General Background
Monoplace Hyperbaric Chambers are pressure vessels intended for human occupancy with the capacity of fully enclosing one single person for the purpose of submitting the subject to an oxygen treatment at pressure higher than 1 atmosphere absolute (ATA). Such chambers have in the past been provided with mechanical and/or electromechanical means of supplying oxygen at increasingly higher concentrations and pressure to the subject.
A hyperbaric treatment typically consists of three phases: pressurization, maintenance, and depressurization. In monoplace hyperbaric chambers, initiate the pressurization phase, a subject is placed in the chamber and the chamber door is closed. The chamber at that point is full of atmospheric air. Oxygen is supplied to the chamber at a relatively high flow rate and the chamber atmosphere is vented at a slightly lower rate, thereby causing the pressure in the chamber to increase at a pre-set rate.
Once chamber pressure reaches prescribed oxygen pressure value, the chamber pressure is maintained with a constant supply of oxygen and chamber atmosphere is vented at the same rate—this is the maintenance phase, also known as treatment plateau.
Once the prescribed, session time elapses, the chamber is depressurized and the subject is removed from the chamber.
Current state of the art chamber sessions are controlled by chamber pressure and time, and do not take into consideration the actual oxygen concentration level variation from 21% to the desired 100% within the chamber atmosphere during the session, resulting in a treatment dosage that is, at best, an approximation of the inspired oxygen percentage.

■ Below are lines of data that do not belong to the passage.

-- ==== Sys2Proof/Machine/Links.lean ====
section
/-! DEFINITION. Link messages: manifests, payloads, forming and sending chunks, the notices of a collective (09_collectives R344 to
R355, R357, R364 to R370). -/

namespace Sys2Proof.Machine

/-! ### Manifests (R348 to R350) -/

/-- The fields of a manifest header (Table 9-2) with the sixteen signatures. -/
structure Man where
  kind : Nat
  format : Nat
  elem : Nat
  src : Nat
  dst : Nat
  tiles : Nat
  late : Bool
  pause : Bool
  replay : Bool
  wide : Bool
  failed : Bool
  resumed : Bool
  nack : Nat
  group : Word
  step : Word
  chunk : Nat
  sectors : Nat
  lateNs : Nat
  tcrc : Dword
  sigs : List Dword
  deriving DecidableEq, Repr

/-- A message of a kind from a rank to a rank about a chunk, without tiles, flags or payload. -/
def Man.plain (kind src dst : Nat) (group step : Word) (chunk : Nat) : Man :=
  { kind := kind, format := 1, elem := 0, src := src, dst := dst, tiles := 0, late := false, pause := false, replay := false,
    wide := false, failed := false, resumed := false, nack := 0, group := group, step := step, chunk := chunk, sectors := 0,
    lateNs := 0, tcrc := 0, sigs := [] }

/-- Bytes 0 to 55 of a manifest. -/
def Man.head (m : Man) : List Byte :=
  leBytes 56 (pack [(8, m.kind), (4, m.format), (4, m.elem), (12, m.src), (12, m.dst), (5, m.tiles), (1, b2n m.late),
    (1, b2n m.pause), (1, b2n m.replay), (1, b2n m.wide), (1, b2n m.failed), (1, b2n m.resumed), (3, m.nack), (10, 0),
    (32, m.group.toNat), (32, m.step.toNat), (32, m.chunk), (16, m.sectors), (16, 0), (32, m.lateNs), (32, 0), (64, m.tcrc.toNat),
    (128, 0)])

/-- Bytes 64 to 191 of a manifest. -/
def Man.sigBytes (m : Man) : List Byte := (List.range 16).flatMap fun i => leBytes 8 (nth m.sigs i 0).toNat

/-- The 192 bytes of a manifest. -/
def Man.bytes (m : Man) : List Byte := m.head ++ leBytes 8 (crc64 (m.head ++ m.sigBytes)).toNat ++ m.sigBytes

/-- The fields of a manifest as received. -/
def Man.parse (b : List Byte) : Man :=
  let x := leNat (slice b 0 64)
  let f (hi lo : Nat) : Nat := bits x hi lo
  { kind := f 7 0, format := f 11 8, elem := f 15 12, src := f 27 16, dst := f 39 28, tiles := f 44 40, late := bit x 45,
    pause := bit x 46, replay := bit x 47, wide := bit x 48, failed := bit x 49, resumed := bit x 50, nack := f 53 51,
    group := BitVec.ofNat 32 (f 95 64), step := BitVec.ofNat 32 (f 127 96), chunk := f 159 128, sectors := f 175 160,
    lateNs := f 223 192, tcrc := BitVec.ofNat 64 (f 319 256),
    sigs := (List.range 16).map fun i => BitVec.ofNat 64 (leNat (slice b (64 + 8 * i) 8)) }

/-- Step 1 of Table 9-4: true when a manifest from the source of a rank is intact and of a valid kind and format. -/
def manOk (rank : Nat) (b : List Byte) : Bool :=
  let m := Man.parse b
  b.length == 192 && crc64 (b.take 56 ++ b.drop 64) == BitVec.ofNat 64 (leNat (slice b 56 8)) && m.format == 1 &&
    decide (1 ≤ m.kind) && decide (m.kind ≤ 4) && m.src == rank

/-! ### Geometry of a chunk (R334, R337, R349) -/

/-- A link port by the number that a descriptor names. -/
def lportOf (i : Nat) : Fin 2 := ⟨i % 2, Nat.mod_lt _ (by decide)⟩

/-- A link port is changed. -/
def State.updLport (p : Fin 2) (f : LPort → LPort) (s : State) : State := { s with lports := s.lports.set p (f s.lports[p]) }

/-- Logical tile size of a type (R337). -/
def logicalN (t : Nat) : Nat := if t = 14 then 2048 else elemsPerTile t

/-- Logical tiles of chunk c of a tensor (R36). -/
def chunkTiles (r : BitVec 1024) (c : Nat) : Nat := min 16 (ceilDiv (recTiles r) (perLogical r) - 16 * c)

/-- Stored tiles of chunk c of a tensor. -/
def chunkStored (r : BitVec 1024) (c : Nat) : Nat := min (16 * perLogical r) (recTiles r - 16 * perLogical r * c)

/-- True when a chunk of a tensor type travels WIDE: a W96 tensor, or the SEND of a forwarding pair under TRANSPORT WIDE (R349, R355). -/
def wideChunk (r : Run) (paired : Bool) : Bool := recType r.rec1 == 14 || (paired && !dNarrow r.desc)

/-- Transported tiles of a logical tile (R349). -/
def perTransport (t : Nat) (wide : Bool) : Nat := if wide then logicalN t / 256 else 1

/-- The rank of this cluster (R335). -/
def State.rankNo (s : State) : Nat := s.chartVal Chart.rank 0
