/-- Steps 5 to 10 of Table 9-4 for a chunk of a fetched RECV. Its stream stalls while neither the Harbour nor the staging region has room
(01_five_levels R35). A parked one answers chunks behind its boundary with NACK NO_SPACE (log 14). -/
def State.takeChunk (p : Fin 2) (m : Man) (man payload : List Byte) (c : Coll) (r : Run) (s : State) : State :=
  let n := c.stream
  if c.accepted.contains m.chunk then s.answerFor n r.seq p m 0
  else if !r.takesChunk m.chunk then s.answerFor n r.seq p m 3
  else if payload.length ≠ 64 * m.sectors ∨ m.tcrc ≠ (if payload = [] then 0 else crc64 payload) then
    ((s.bump .linkCrcErr).collRec n r.seq 0x50 .corrected (some m.chunk)).answerFor n r.seq p m 1
  else if m.failed then s.acceptFailed p n r m
  else if !wireFits r m then (s.collRec n r.seq 0x54 .contained (some m.chunk)).acceptFailed p n r m
  else
    let t := if m.wide then 14 else m.elem
    let per := perTransport (recType r.rec1) m.wide
    let tiles := (List.range (wireCount r.rec1 m)).map (s.wireTile t (recStride r.rec1) payload)
    let sig (i : Nat) : Dword := tileSignature t (((tiles.drop (per * i)).take per).map fun x => decImage x.2.2)
    let s0 := s.wireDecoded r tiles
    let bad := tiles.any fun x => x.2.2.isErr
    if bad ∨ m.tiles ≠ chunkTiles r.rec1 m.chunk ∨ (List.range 16).any (fun i => sig i != nth m.sigs i 0) then
      (s0.wireRecords n r m tiles).answerFor n r.seq p m 2
    else if 8 ≤ (c.recv.filter fun k => !k.failed).length then s0.answerFor n r.seq p m 3
    else
      match (s0.renameSpill (.early p man) (.received n m.chunk)).stageBytes (.received n m.chunk) payload.length tiles.length with
      | (s1, false) => (s1.spillStall n true).answerFor n r.seq p m 3
      | (s1, true) =>
        let k : RecvChunk :=
          { chunk := m.chunk, wide := m.wide, elem := t, failed := false, spoilt := false, tiles := tiles.map fun x => (x.1, x.2.1, decImage x.2.2),
            sigs := m.sigs }
        (((s1.spillFound n).answerFor n r.seq p m 0).chunkTaken n r.seq k).chunkCounts n r m.chunk

/-- Transported tiles of a chunk whose RECV is not known: its entry table holds one entry for each (R349). DESIGN CHOICE: HARBOUR_SPILL counts
eight for each logical tile of a WIDE one (R357; log 86). -/
def entryCount (m : Man) : Nat := if m.wide then m.tiles * 8 else m.tiles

The laws of physics define that the pressure of any non-reacting gas mix results from the addition of the pressures of its components—this is known as Dalton's law. The pressure of an individual gas component in a mixture of gasses is referred to as that gas's partial pressure. The pressure of a gas mixture is the sum of the partial pressures of the individual components of the gas mixture.
This law is of the utmost importance when considering the chemical and physiological effects of gases on mammalian systems. Atmospheric air contains roughly 20.9% O2. At sea level and standard humidity and temperature, the partial pressure of the O2 component is approximately 0.209 ATA. The remaining balance of the air pressure equaling approximately 0.791 ATA consists of the sum of the partial pressures of the balance of the air's components, primarily nitrogen, but also argon, carbon dioxide, and all other trace gases.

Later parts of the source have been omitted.